ベネズエラの決断は、IMFと世界銀行に加盟しており、重大な改革を要求している開発途上諸国を力づけるであろう。現在世界人口の5パーセント以下を構成する米国がIMFで、惑星の大多数を代表する諸国よりも多い数の投票権を有している。両機関の誤りの矢面に立つ世界の開発途上諸国は、その意思決定において発言権をわずかしか、あるいは全く持っていない。ベネズエラの動き――およびそれに続く他の諸国――はIMFと世界銀行に、両機関から完全に脱退するという選択肢は現実のものである、ということを示すであろう。

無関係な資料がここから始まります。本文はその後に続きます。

/-- From `u` to `t` the value `v` of the report consumer word has been handed over: an impossible one counts as the producer; free
places take the pending notices, oldest first, and then the messages of the receive queue, whose overrun ends with the last (R175, R176,
R196). -/
def consumerTaken (v : Word16) (u t : State) : Prop :=
  let produced := u.control.reportProducer
  let copy := if (produced - v).toNat ≤ 64 then v else produced
  let free := 64 - (produced - copy).toNat
  let notices := u.control.pendingNotices.take free
  let messages := u.acc.queue.take (free - notices.length)
  let lines := notices.map (noticeLine u) ++ messages.map (messageLine u)
  t.path = { u.path with consumerCopy := copy } ∧
  ((u.control.pendingNotices.Pairwise fun p q => ¬(p.notice.kind = q.notice.kind ∧ p.notice.source = q.notice.source)) →
    changesOnly [.path, .control, .acc, .tap, .view, .card .a, .card .b] u t ∧
    t.control = { u.control with
      reportProducer := produced + BitVec.ofNat 16 lines.length
      writes := u.control.writes ++ lines.zipIdx.flatMap fun x =>
        ringWrites u (produced + BitVec.ofNat 16 x.2) (x.1 (produced + BitVec.ofNat 16 x.2))
      pendingNotices := u.control.pendingNotices.drop free
      conditions := t.control.conditions } ∧
    t.acc = { u.acc with queue := u.acc.queue.drop (free - notices.length) } ∧
    (∀ d, d ≠ .accQueueOverrun ∨ messages = [] ∨ t.acc.queue ≠ [] → condState t d = condState u d) ∧
    (messages ≠ [] → t.acc.queue = [] → causePresent t .accQueueOverrun = false) ∧
    (notices = [] → changesOnly [.path, .control, .acc] u t))

/-- With a full ring notice `m` pends in `t`, stamped with the frame count of `s` (R193, R195). -/
def noticePends (m : Notice) (s t : State) : Prop :=
  64 ≤ unread s → ∃ p ∈ t.control.pendingNotices, p.notice = m ∧ p.frame = s.view.frameCount

/-- With room for notice `m` and for what a step may post ahead of it, its 32 bytes and the producer word behind them are among the
writes presented in `t`; `u` has the counts and condition states of the moment of writing (R193, R194). -/
def noticeWritten (m : Notice) (s u t : State) : Prop :=
  unread s ≤ 48 → ∃ n : Word16, ∀ w ∈ ringWrites s n (noticeLine u ⟨m, s.view.frameCount, 0⟩ n), w ∈ t.control.writes

/-- From `s` to `t` notice `m` has been posted: it pends, or it is written with the counts and condition states of `s` (R193, R194,
R195). -/
def noticePosted (m : Notice) (s t : State) : Prop := noticePends m s t ∧ noticeWritten m s s t

/-- The CMD_DONE of a command that asked for it has been posted with this result (R192). -/
def donePosted (k : Kept) (r : Result) (s t : State) : Prop := k.notify = true → noticePosted (.cmdDone k r) s t

/-- An abort has been reported: the REC_STATE notice ABORTED with the clip number and the chunks issued, and the CMD_DONE ABORTED of a
REC_STOP that waited (R41, R205). -/
def abortReported (s t : State) : Prop :=
  noticePosted (.recState .aborted .idle none s.clip.mode s.clip.clipNumber s.clip.chunkSeq) s t ∧
  ∀ k, s.clip.stopCmd = some k → donePosted k .aborted s t

/-! ### Regions and stream writes -/

/-- The general checks of SET_REGION on record, base and size pass: an empty record of the eight, whole pages of at least one page
below the control page, and no overlap with an occupied record (R74). -/
def regionFits (s : State) (record base size : Nat) : Prop :=
  (∃ h : record < 8, s.path.regions[record] = none) ∧ base % 4096 = 0 ∧ size % 4096 = 0 ∧ 4096 ≤ size ∧
    base + size ≤ controlPage s ∧ ∀ r ∈ regions s, base + size ≤ r.base ∨ r.base + r.size ≤ base

/-- The Region Table with one record changed. -/
def withRecord (s : State) (record : Nat) (r : Option Region) : Vector (Option Region) 8 :=
  s.path.regions.setIfInBounds record r

/-- Both latest shifts are 0, and nothing else of the Motion Unit has changed (R96). -/
def shiftsZeroed (s t : State) : Prop :=
  t.motion = { s.motion with x := { s.motion.x with shift := 0 }, y := { s.motion.y with shift := 0 } }

/-- The state after a transaction has joined the tail of the in-order queue as it came (R70, R77). -/
def joined (x : Transaction) (progress : Progress) (s : State) : State :=
  s.setPath { s.path with
    queue := s.path.queue ++ [⟨s.path.nextSerial, x, [⟨x, 0, x.len⟩], 0, 0, progress, [], false⟩]
    nextSerial := s.path.nextSerial + 1 }

/-- The port can take a transaction of the host: the queue has room and no write is held (R70, R79). -/
def portOpen (s : State) : Prop := running s ∧ s.path.queue.length < 8 ∧ ∀ e ∈ s.path.queue, e.progress ≠ .held

/-- The position that a ring offset has behind cursor, below 0 where the ring has not come round yet (R6, R17). -/
def behindPosition (r : StreamRegion) (cursor a : Nat) : Int :=
  (cursor : Int) - r.size + (((a : Int) - cursor) % r.size)

/-- No two records of the Region Table hold one byte address, none reaches the control page, and while RESET_N is low there is none
(R73, R85). -/
def regionsDisjoint (s : State) : Prop :=
  (s.path.resetLow = true → ∀ i (h : i < 8), s.path.regions[i] = none) ∧
  (∀ i (h : i < 8) r, s.path.regions[i] = some r → r.base + r.size ≤ controlPage s) ∧
  (∀ i j (hi : i < 8) (hj : j < 8) r q addr, i ≠ j → s.path.regions[i] = some r → s.path.regions[j] = some q →
    ¬(r.holds addr = true ∧ q.holds addr = true))

/-! ### One gyro sample of one axis (R90 to R98) -/

/-- G at the zoom position of the sample (R95). -/
def gainIs (s : State) (g : Nat) : Prop :=
  0 < s.zoom.seg ∧ s.zoom.pos ≤ 32 * s.zoom.seg ∧
  (s.zoom.pos = 32 * s.zoom.seg → s.motion.focal[32] = g) ∧
  (∀ h : s.zoom.pos / s.zoom.seg < 32,
    (g : Int) = s.motion.focal[s.zoom.pos / s.zoom.seg]
      + (((s.motion.focal[s.zoom.pos / s.zoom.seg + 1] : Int) - s.motion.focal[s.zoom.pos / s.zoom.seg])
          * (s.zoom.pos % s.zoom.seg : Nat)).tdiv s.zoom.seg)
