-- ==== Sys2Proof/Certificates/Slice0/Obligations.lean ====
section
/-! DEFINITION. The obligations: what the commands and steps of the OB-470 do, stated from the numbered rules of spec/. -/

open Sys2Proof Sys2Proof.Machine

/-! ### The queue, reset, and the entries of commands -/

/-- A step takes the command at the front of the queue and runs it on the state with the queue's rest. The queue `pending` is the
model's own way to hand over commands (log 1). -/
def Obligations.StepRunsTheFrontCommand : Prop :=
  ∀ (c : Instr) (rest : List Instr) (s : State), step { s with pending := c :: rest } = exec c { s with pending := rest }

/-- The values after a hard reset that the chapters state, block by block (R21, R43, R68, R85, R104, R120, R142, R162, R186, R204). A block
is equal to itself with the named fields at the stated values; the fields that are not named have values that the chapters do not give
(log 6), or take theirs at the release (R86, R137). -/
def Obligations.ResetHoldsTheStatedValues : Prop :=
  let r := State.reset
  let timer : TimerSetting := ⟨128, 65535⟩
  let axis : Axis := ⟨.off, 0, 0, 0, 0, 0, false⟩
  r.path = { r.path with regions := Vector.replicate 8 none, hostGrants := 0, producerCopy := 0, consumerCopy := 0 } ∧
  r.tap = { r.tap with
    cursor := 0, floor := 0, ship := 0, entries := [], held := none, discontinuity := false
    latePatches := 0, gaps := 0, indexPartials := 0, indexStales := 0 } ∧
  r.clip = { r.clip with
    state := .idle, mode := .singleA, chunkMax := 262144, chunkMin := 65536, gripRec := false, lastClip := 0, clipNumber := 0
    chunkSeq := 0, index := [], pages := [], audioDiscontinuity := false, shipPtr := none, readReq := none } ∧
  (∀ slot, r.card slot = { r.card slot with
    state := .absent, identified := false, auCount := 0, serial := 0, cardProtect := false, chain := .none, nextGroup := 0, group := []
    groupIndex := 0, linkRun := 0, fetchReq := none, au := none, pageIndex := 0, lookahead := .unresolved, erase := none
    lastContinue := none, request := none, sleepOrigin := .none, badAus := 0, phase := .idle, statusOut := false }) ∧
  r.motion = { r.motion with
    x := axis, y := axis, lastYaw := 0, lastPitch := 0, failures := 0, sampling := false, reading := false
    kSteady := 10, kPan := 5, panThreshold := 2560, panEnter := 64, panExit := 256, focal := Vector.replicate 33 16 } ∧
  r.view = ⟨[], 0, 0⟩ ∧
  r.zoom = { r.zoom with
    servo := .unhomed, homed := false, configured := false, pos := 0, level := 0, dir := .wide, running := false, stopRequest := false
    stored := timer, active := timer, step := false, enable := false, hostDemand := 0, move := none, override := false
    homingSteps := 0, encoder := 0, speeds := Vector.replicate 16 ⟨timer, 0⟩, seg := 16, e := 1, tolerance := 4
    encFilter := { r.zoom.encFilter with run := 0 }, homeFilter := { r.zoom.homeFilter with run := 0 } } ∧
  r.audio = { r.audio with
    state := .off, role := .follower, enables := 0, bitCount := 0, syncRun := 0, missCount := 0, everLocked := false
    lastArrived := ⟨0, 0, 0, 0⟩, lastDrained := ⟨0, 0, 0, 0⟩, store := [], slipTimer := false, driving := false, blocks := []
    nextBlock := 0, lines := [], meters := Vector.replicate 4 ⟨0, 0, 0, 0⟩ } ∧
  r.acc = { r.acc with
    link := .off, startWait := none, stopWait := none, periodMs := 4, q := 0, buffers := Vector.replicate 16 .unconfigured
    filter := ⟨false, 0, 0, false, 0, 0⟩, queue := [], errors := 0, line := .released } ∧
  r.control = { r.control with
    consumer := 0, effectiveProducer := 0, reportProducer := 0, published := 0, phase := .idle, readReq := none, writes := []
    pendingNotices := [], conditions := Vector.replicate 14 .clear, noticeMask := 0, writeCount := 0, rewrite := false } ∧
  (∀ c, condState r c = .clear ∧ causePresent r c = false) ∧ noticeAsserted r = false

/-- RESET_N_ASSERT and RESET_N_RELEASE (R21, R43, R68, R85, R86, R104, R120, R137, R142, R162, R186, R204). The values of State.reset
that the chapters do not give, and the card inputs that are kept, are the model's (log 6); so are the start of a run by the release
(log 3) and the completions that are ignored (log 15). -/
def Obligations.ResetEdgesActOnEveryBlock : Prop :=
  (∀ s : State, running s → ∃ t, exec .resetNAssert s = .next t ∧
    t.path = { s.path with
      resetLow := true, regions := Vector.replicate 8 none, hostGrants := 0, producerCopy := 0, consumerCopy := 0
      queue := s.path.queue.map fun e => { e with progress := if e.progress = .held then .waiting else e.progress }
      inFlight := s.path.inFlight.map fun i =>
        match i.dest with
        | .host n => ⟨i.txn, .host n⟩
        | _ => ⟨i.txn, .ignored⟩ } ∧
    t.tap = State.reset.tap ∧ t.clip = State.reset.clip ∧ t.motion = State.reset.motion ∧ t.view = State.reset.view ∧
    t.zoom = State.reset.zoom ∧ t.audio = State.reset.audio ∧ t.acc = State.reset.acc ∧ t.control = State.reset.control ∧
    (∀ slot, t.card slot =
      { State.reset.card slot with detect := (s.card slot).detect, protectInput := (s.card slot).protectInput }) ∧
    t.now = s.now ∧ t.pending = s.pending) ∧
  (∀ (memtop : BitVec 3) (enc home : Bool) (s : State), s.path.resetLow = true → s.control.writes = [] →
    ∃ t l0 l1 l2 l3 size,
      exec (.resetNRelease memtop enc home) s = .next t ∧
      [134217728, 268435456, 536870912, 1073741824, 2147483648, 4294967296, 4294967296, 4294967296][memtop.toNat]? = some size ∧
      t.path = { s.path with resetLow := false, memSize := size } ∧
      t.control = { s.control with
        statusTimer := true, writeCount := s.control.writeCount + 1
        writes := [consumerWrite t 0,
          ⟨size - 4096 + 0xE08, [(0, true), (0, true), (0, true), (0, true), (0, false), (0, false), (0, false), (0, false)],
            .producerWord 0⟩,
          ⟨size - 4096 + 0xC00, l0, .statusLine⟩, ⟨size - 4096 + 0xC80, l1, .statusLine⟩,
          ⟨size - 4096 + 0xD00, l2, .statusLine⟩, ⟨size - 4096 + 0xD80, l3, .statusLine⟩] } ∧
      t.zoom = { s.zoom with encFilter := ⟨enc, 0, enc⟩, homeFilter := ⟨home, 0, home⟩ } ∧
      (∀ slot, t.card slot = { s.card slot with settling := (s.card slot).detect }) ∧
      changesOnly [.path, .control, .zoom, .card .a, .card .b] s t)

/-- An entry written for a host command is read back as that command, with every argument at every value of its field; bytes 5 to 7
of the entry play no part (R190, R206). -/
def Obligations.EntryDecodesToItsCommand : Prop :=
  ∀ (c : Instr) (e : List Byte) (b5 b6 b7 : Byte), c.wellFormed = true → encodeEntry c = some e →
    e.length = 64 ∧ decodeEntry e = c ∧ decodeEntry (e.take 5 ++ [b5, b6, b7] ++ e.drop 8) = c

/-- UNKNOWN_COMMAND: result UNKNOWN, no effect (R190). -/
def Obligations.UnlistedCodeIsUnknown : Prop :=
  ∀ (h : EntryHead) (code : Word16) (s : State), entryReturns s → code ∉ listedCodes →
    completesWith (.unknownCommand h code) s .unknown (afterReturn s)

/-! ### The memory path -/

/-- HOST_TRANSACTION_TAKE of plain traffic, and of a port that cannot take (R70, R73, R77 to R79, R85; the fault on a transaction outside
the form of the ports is the model's, log 5). -/
def Obligations.TakeForwardsPlainTraffic : Prop :=
  (∀ (x : Transaction) (s : State), x.wellFormed = true → s.path.queue.length < 8 →
    (∀ e ∈ s.path.queue, e.progress ≠ .held) →
    (s.path.resetLow = true ∨
      (∃ a n, x = .read a n ∧ ∀ r, regionAt s a = some r → ∀ g, r.kind ≠ .aliasView g) ∨
      (∃ a lanes, x = .write a lanes ∧ regionAt s a = none ∧
        (a < controlPage s + 0x400 ∨ controlPage s + 0xE80 ≤ a))) →
    ∃ t, exec (.hostTransactionTake x) s = .next t ∧ changesOnly [.path] s t ∧
      t.path = { s.path with
        queue := s.path.queue ++ [⟨s.path.nextSerial, x, [⟨x, 0, x.len⟩], 0, 0, .waiting, [], false⟩]
        nextSerial := s.path.nextSerial + 1 }) ∧
  (∀ (x : Transaction) (s : State),
    (x.wellFormed = true → (8 ≤ s.path.queue.length ∨ ∃ e ∈ s.path.queue, e.progress = .held) →
      exec (.hostTransactionTake x) s = .next s) ∧
    (x.wellFormed = false → exec (.hostTransactionTake x) s = .fault .malformedOperand))

/-- HOST_TRANSACTION_TAKE of a write into an area or a word of the part (R71, R77, R78, R117, R188). -/
def Obligations.TakeGuardsThePartsAreas : Prop :=
  (∀ (a : Nat) (lanes : List LaneByte) (s : State), (Transaction.write a lanes).wellFormed = true → running s →
    s.path.queue.length < 8 → (∀ e ∈ s.path.queue, e.progress ≠ .held) →
    ∃ u : State, changesOnly [.path] s u ∧
      u.path = { s.path with
        queue := s.path.queue ++ [⟨s.path.nextSerial, .write a lanes, [], 0, 0, .done, [], false⟩]
        nextSerial := s.path.nextSerial + 1 } ∧
      ((∃ r, regionAt s a = some r ∧ r.kind = .audio) → exec (.hostTransactionTake (.write a lanes)) s = .next u) ∧
      (regionAt s a = none ∧ controlPage s + 0x400 ≤ a ∧ a < controlPage s + 0xE00 ∧ a < s.path.memSize →
        exec (.hostTransactionTake (.write a lanes)) s = .next u) ∧
      (∀ r g, regionAt s a = some r → r.kind = .aliasView g →
        exec (.hostTransactionTake (.write a lanes)) s = .next (tapEvent .aliasWrite (a - r.base) 0 u))) ∧
  (∀ (a : Nat) (lanes : List LaneByte) (s : State), (Transaction.write a lanes).wellFormed = true → running s →
    s.path.queue.length < 8 → (∀ e ∈ s.path.queue, e.progress ≠ .held) → regionAt s a = none → 4096 ≤ s.path.memSize →
    controlPage s + 0xE00 ≤ a → a < controlPage s + 0xE80 →
    ∃ t left e, exec (.hostTransactionTake (.write a lanes)) s = .next t ∧ changesOnly [.path] s t ∧
      t.path = { s.path with queue := s.path.queue ++ [e], nextSerial := s.path.nextSerial + 1 } ∧
      left.length = lanes.length ∧
      (∀ i l, lanes[i]? = some l → left[i]? = some (l.1,
        l.2 && !(controlPage s + 0xE04 ≤ a + i && a + i < controlPage s + 0xE0C))) ∧
      ((∃ l ∈ left, l.2 = true) →
        e = ⟨s.path.nextSerial, .write a lanes, [⟨.write a left, 0, lanes.length⟩], 0, 0, .waiting, [], true⟩) ∧
      ((∀ l ∈ left, l.2 = false) → e = ⟨s.path.nextSerial, .write a lanes, [], 0, 0, .done, [], false⟩))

このことが、両機関が債務諸国と維持している植民地支配的な関係を実際に変える改革に拍車をかけるか否かはまだ分からない。それよりもありそうなことは、過去10年間に急激に起きたように、両機関が開発途上世界にとって、より意義をなくしていく、ということである。

マーク・ワイズブロットはワシントンDCの経済政策研究センター〔CEPR〕の共同ディレクター。